La notion de discipline introduit la notion de maîtrise psychologique de l’opérateur. Le trader doit arriver à opérer sans états d’âme, ni joie quand il gagne, ni dépression quand il perd. Il exerce un métier et comme tout entrepreneur. Il y a des opérations qui apportent de l’argent et d’autres qui sont perdantes. Atteindre cet état de sérénité demande un vrai travail et suppose d’avoir atteint la maîtrise dans les trois autres domaines. C’est pour cette raison que l’on ne peut faire du trading de temps en temps. C’est un vrai métier, et ceux qui veulent opérer dans ce domaine doivent le savoir. Le trading n’est pas un hobby. On ne fait pas du trading quand on a le temps. Il faut y consacrer une bonne partie de son temps surtout lorsque l’on débute. Il faut aussi y consacrer d’entrée une masse relativement importante de capitaux, sous peine d’être dans un état de nervosité qui conduit généralement aux pires bêtises. En effet, si on ne dispose pas de suffisamment de capitaux on va être tenté d’utiliser les effets de levier à leur maximum, ce qui entraînera un appel de marge immédiat au cas où le marché ne va pas dans le sens de la position prise. Actuellement de nombreux traders sur le Forex se brûlent les doigts compte tenu des possibilités importantes de levier.

Pour celui qui débute à la Bourse, il vaut mieux qu’il commence par être investisseur afin de parfaire sa maîtrise dans les domaines de la connaissance des signes et du marché et de passer progressivement (à condition qu’il dispose du temps et des capitaux nécessaires) au trading.

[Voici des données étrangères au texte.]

/-- The pair with its seam fading toward SOLO_FALLING at k, head 1 no longer contributing. -/
def fading (k : Nat) : State :=
  { seamed with
    monitor := seamed.monitor.set .i1 { seamed.monitor.a1 with sink := false, line := false, contributes := false }
    seams := ⟨some (seam01 .shared .soloFalling (some ⟨.shared, .soloFalling, k, 2⟩)), none, none, none⟩ }

/-- A claim of a port on head 1. -/
def claimed (p : Port) (s : State) : State :=
  { s with mesh := s.mesh.set .i1 { s.mesh.a1 with claim := some ⟨p, 3000⟩ } }

/-- A commit pending on head 1. -/
def pended (s : State) : State := { s with mesh := s.mesh.set .i1 { s.mesh.a1 with commitPending := true } }

/-- A save in flight. -/
def saved (x : SaveState) (s : State) : State := { s with save := x, flashTimer := some 0, image := [1, 2, 3] }

/-! ## One command each, on the small states -/

/-- The sequence of 4.4, request by request: a head port, a band too narrow, a band outside a tile, a good one. -/
theorem test_seam_define_refusals :
    answer? (.head .i1) (after (.seamDefine (.head .i1) 7 [0, 0, 0, 1, 6, 219, 9, 35, 1, 0]) pair) = some .denied ∧
    answer? .ap (after (.seamDefine .ap 7 ([0, 0, 0, 1] ++ be2 1755 ++ be2 1765 ++ [1, 0])) pair) = some .invalid ∧
    answer? .ap (after (.seamDefine .ap 7 ([0, 0, 0, 1] ++ be2 1700 ++ be2 2300 ++ [1, 0])) pair) = some .conflict := by
  decide

theorem test_seam_define :
    (after (.seamDefine .ap 7 ([0, 0, 0, 1] ++ be2 1755 ++ be2 2339 ++ [1, 0])) pair).seams.a0 =
      some (seam01 .shared .shared none) := by decide

/-- 4.4: a second vertical seam that shares end unit 2,339 and head 1 conflicts; a horizontal one does not. -/
theorem test_seam_define_second :
    answer? .ap (after (.seamDefine .ap 7 ([1, 0, 1, 2] ++ be2 2339 ++ be2 2600 ++ [1, 0])) seamed) = some .conflict ∧
    answer? .ap (after (.seamDefine .ap 7 ([1, 1, 0, 2] ++ be2 1000 ++ be2 1200 ++ [2, 0])) seamed) = some .done := by
  decide

/-- 4.4: HEAD_SETUP that leaves the band outside head 1's tile conflicts (R16). -/
theorem test_head_setup_conflict :
    answer? .ap (after (.headSetup .ap 7 ([1, 1] ++ be2 1900 ++ be2 4095 ++ be2 0 ++ be2 2303 ++ [12])) seamed) =
      some .conflict := by decide

/-- 1.8: disabling head 1 takes its contribution away and starts a fade with k = 0 and N = 2. -/
theorem test_head_setup_disables :
    (after (.headSetup .ap 7 ([1, 0] ++ be2 1755 ++ be2 4095 ++ be2 0 ++ be2 2303 ++ [12])) seamed).seams.a0 =
      some (seam01 .shared .soloFalling (some ⟨.shared, .soloFalling, 0, 2⟩)) := by decide

/-- 1.8: the two output frame starts after it, k = 1 and then settled SOLO_FALLING. -/
theorem test_fade_frames :
    ((fading 0).advanceFade .i0).seams.a0 = some (seam01 .shared .soloFalling (some ⟨.shared, .soloFalling, 1, 2⟩)) ∧
    (after (.fadeSettle .i0) (fading 1)).seams.a0 = some (seam01 .soloFalling .soloFalling none) ∧
    (after (.fadeSettle .i0) (fading 1)).published.map (·.a0) = some (some ⟨.soloFalling, none⟩) := by
  decide +kernel

/-- R76: head 1 returns at k = 1 of 2, and the fade reverses to run back in one frame. -/
theorem test_fade_reverses :
    (after (.sinkDebounceExpiry .i1) (after (.detectLineChange .i1 true) (fading 1))).seams.a0 =
      some (seam01 .soloFalling .shared (some ⟨.soloFalling, .shared, 1, 2⟩)) := by decide

/-- R91: 200 ms after the line was asserted the sink is DETECTED; R94: head 0 then contributes. -/
theorem test_sink : (after (.detectLineChange .i0 true) base).monitor.a0.debounce = some 0 ∧
    (after (.sinkDebounceExpiry .i0) (after (.detectLineChange .i0 true) base)).contributes .i0 = true := by decide

/-- R25: the claim of a silent port lapses, and the lapse record names it. -/
theorem test_claim_lapse : (after (.claimLapse .i1) (claimed (.head .i1) base)).mesh.a1.lapse = some (.head .i1) ∧
    (after (.claimLapse .i1) (claimed (.head .i1) base)).mesh.a1.claim = none := by decide

/-- R25 keeps a claim while its commit is pending. -/
theorem test_claim_held : after (.claimLapse .i1) (pended (claimed (.head .i1) base)) =
    pended (claimed (.head .i1) base) := by decide +kernel

/-- R36: setting hold while a head port holds the claim forces it out. -/
theorem test_hold : (after (.meshHold .ap 7 [1, 1]) (claimed (.head .i1) base)).mesh.a1.lapse = some (.head .i1) ∧
    ((after (.meshHold .ap 7 [1, 1]) (claimed (.head .i1) base)).heads.get .i1).hold = true := by decide

/-- R29 and R32: a commit while STOPPED lands at once, and MESH_LANDED of head 1 is set on every port. -/
theorem test_commit_stopped :
    (after (.meshCommit (.head .i1) 7 [1]) (claimed (.head .i1) base)).mesh.a1.claim = none ∧
    ((after (.meshCommit (.head .i1) 7 [1]) (claimed (.head .i1) base)).ports.get .ap).notices = 2 := by decide

/-- R29: while RUNNING it is pending. -/
theorem test_commit_running :
    (after (.meshCommit (.head .i1) 7 [1]) (claimed (.head .i1) seamed)).mesh.a1.commitPending = true := by decide

/-- R27: a node beyond its range is clamped, and the reply is ADJUSTED. -/
theorem test_mesh_write :
    (after (.meshWrite (.head .i1) 7 ([1, 0, 2, 1] ++ be3s 100000 ++ be3s (-5) ++ [1])) base).mesh.a1.staged.getD 2
      Node.none = ⟨81919, -5, true⟩ ∧
    answer? (.head .i1) (after (.meshWrite (.head .i1) 7 ([1, 0, 2, 1] ++ be3s 100000 ++ be3s (-5) ++ [1])) base) =
      some .adjusted := by decide

/-- R44: copying one node ahead inside the STAGED bank repeats the first node. -/
theorem test_mesh_copy :
    ((after (.meshCopy .ap 7 [0, 0, 1, 0, 5, 0, 1, 0, 0] []) base).mesh.a0.staged.take 6).map (·.u) =
      [0, 0, 0, 0, 0, 0] := by decide

/-- R42: a shift moves its run and no other node. -/
theorem test_mesh_shift :
    ((after (.meshShift .ap 7 ([0, 0, 0, 0, 1] ++ be3s 16 ++ be3s (-16)) []) base).mesh.a0.staged.take 2) =
      [⟨16, -16, true⟩, flatNode smallSetup .canvas 1 0] := by decide

/-- R40: the affine position with a column step of 256ths. -/
theorem test_mesh_generate :
    ((after (.meshGenerate .ap 7 ([0, 0, 1, 0, 1] ++ be3s 10 ++ be3s 20 ++ be3s 384 ++ be3s 0 ++ be3s 0 ++ be3s 0 ++
      [0]) []) base).mesh.a0.staged.getD 1 Node.none) = ⟨12, 20, false⟩ := by decide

Il aura ainsi la possibilité de tester ses connaissances et de les améliorer avec un niveau de risque moins grands et surtout moins de dommages psychologiques. Car on oublie souvent que le trading n’attaque pas seulement le capital évalué en monnaie mais aussi le capital santé. Et ce dernier est beaucoup plus difficile à reconstituer.

On ne peut faire du trading sans une sérieuse maîtrise de soi, ce qui implique un véritable travail sur soi et une connaissance de soi. C’est en cela que le trading individuel est une « voie » comme les sports de combat. Voie qui mène à une autre vision de soi et du monde. Le trading est une porte vers le monde de l’incertain et comme disait Benjamin Disraeli « Les circonstances sont au-delà de l’homme mais sa conduite lui appartient ».